[Source records]
-=-=-

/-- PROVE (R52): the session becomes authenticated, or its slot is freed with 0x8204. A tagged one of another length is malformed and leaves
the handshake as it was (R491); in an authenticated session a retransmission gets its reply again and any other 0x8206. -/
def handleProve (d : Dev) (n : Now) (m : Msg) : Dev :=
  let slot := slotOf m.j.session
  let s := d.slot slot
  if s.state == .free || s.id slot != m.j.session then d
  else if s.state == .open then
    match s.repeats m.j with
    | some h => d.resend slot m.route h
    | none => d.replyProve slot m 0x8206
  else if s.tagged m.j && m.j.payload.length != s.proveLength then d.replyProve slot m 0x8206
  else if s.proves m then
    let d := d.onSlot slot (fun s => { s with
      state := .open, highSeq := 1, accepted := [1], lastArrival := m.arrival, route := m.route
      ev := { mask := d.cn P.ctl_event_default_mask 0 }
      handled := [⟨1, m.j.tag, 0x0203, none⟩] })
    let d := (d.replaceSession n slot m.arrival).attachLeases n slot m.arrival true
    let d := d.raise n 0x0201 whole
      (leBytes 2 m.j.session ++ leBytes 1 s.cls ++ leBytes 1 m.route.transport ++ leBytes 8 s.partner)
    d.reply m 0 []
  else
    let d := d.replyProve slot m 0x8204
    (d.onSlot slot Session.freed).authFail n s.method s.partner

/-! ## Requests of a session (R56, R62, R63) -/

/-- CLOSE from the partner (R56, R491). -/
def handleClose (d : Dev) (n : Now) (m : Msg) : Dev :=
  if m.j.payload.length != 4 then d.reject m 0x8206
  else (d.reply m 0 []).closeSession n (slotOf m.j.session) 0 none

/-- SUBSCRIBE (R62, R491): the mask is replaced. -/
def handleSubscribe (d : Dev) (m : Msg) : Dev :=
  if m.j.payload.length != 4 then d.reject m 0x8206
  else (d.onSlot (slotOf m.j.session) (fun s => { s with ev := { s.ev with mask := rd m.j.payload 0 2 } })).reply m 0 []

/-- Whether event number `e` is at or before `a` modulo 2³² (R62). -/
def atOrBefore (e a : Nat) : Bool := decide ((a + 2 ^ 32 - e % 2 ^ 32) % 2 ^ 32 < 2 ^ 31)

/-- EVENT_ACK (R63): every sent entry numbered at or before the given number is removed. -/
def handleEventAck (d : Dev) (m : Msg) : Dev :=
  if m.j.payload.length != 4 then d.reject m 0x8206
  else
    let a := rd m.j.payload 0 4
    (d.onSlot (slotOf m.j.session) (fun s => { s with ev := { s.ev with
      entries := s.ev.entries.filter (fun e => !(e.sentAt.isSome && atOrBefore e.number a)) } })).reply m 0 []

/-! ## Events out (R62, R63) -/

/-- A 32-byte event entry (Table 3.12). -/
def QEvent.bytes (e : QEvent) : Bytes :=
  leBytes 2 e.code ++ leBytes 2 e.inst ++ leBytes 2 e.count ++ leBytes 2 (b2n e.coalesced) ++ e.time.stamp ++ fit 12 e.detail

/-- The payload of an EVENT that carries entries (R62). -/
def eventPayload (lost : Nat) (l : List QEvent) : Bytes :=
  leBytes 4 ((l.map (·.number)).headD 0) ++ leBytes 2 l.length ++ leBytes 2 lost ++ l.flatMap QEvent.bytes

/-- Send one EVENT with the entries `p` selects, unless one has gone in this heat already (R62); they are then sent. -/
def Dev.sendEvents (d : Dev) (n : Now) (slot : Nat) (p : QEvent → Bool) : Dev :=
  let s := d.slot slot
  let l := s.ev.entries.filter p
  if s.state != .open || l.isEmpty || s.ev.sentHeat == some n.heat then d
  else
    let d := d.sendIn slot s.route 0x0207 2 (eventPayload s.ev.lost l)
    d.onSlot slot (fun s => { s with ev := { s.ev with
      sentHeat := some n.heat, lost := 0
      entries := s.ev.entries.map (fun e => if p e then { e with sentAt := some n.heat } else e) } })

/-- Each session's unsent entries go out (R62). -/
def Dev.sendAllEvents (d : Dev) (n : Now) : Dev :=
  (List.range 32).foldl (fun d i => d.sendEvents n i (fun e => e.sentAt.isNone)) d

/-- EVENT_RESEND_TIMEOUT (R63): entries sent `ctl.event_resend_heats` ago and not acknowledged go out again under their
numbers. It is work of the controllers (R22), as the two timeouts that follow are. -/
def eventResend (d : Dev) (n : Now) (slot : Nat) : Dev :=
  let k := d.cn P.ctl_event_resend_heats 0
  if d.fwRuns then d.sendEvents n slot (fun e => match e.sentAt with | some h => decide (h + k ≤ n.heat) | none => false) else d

-=-=-

What you give back should be exactly the lines of the data above from the line with "state := .open, highSeq" through the line with "(d.onSlot slot Session.freed).authFail", both of those included, and nothing more.

      state := .open, highSeq := 1, accepted := [1], lastArrival := m.arrival, route := m.route
      ev := { mask := d.cn P.ctl_event_default_mask 0 }
      handled := [⟨1, m.j.tag, 0x0203, none⟩] })
    let d := (d.replaceSession n slot m.arrival).attachLeases n slot m.arrival true
    let d := d.raise n 0x0201 whole
      (leBytes 2 m.j.session ++ leBytes 1 s.cls ++ leBytes 1 m.route.transport ++ leBytes 8 s.partner)
    d.reply m 0 []
  else
    let d := d.replyProve slot m 0x8204
    (d.onSlot slot Session.freed).authFail n s.method s.partner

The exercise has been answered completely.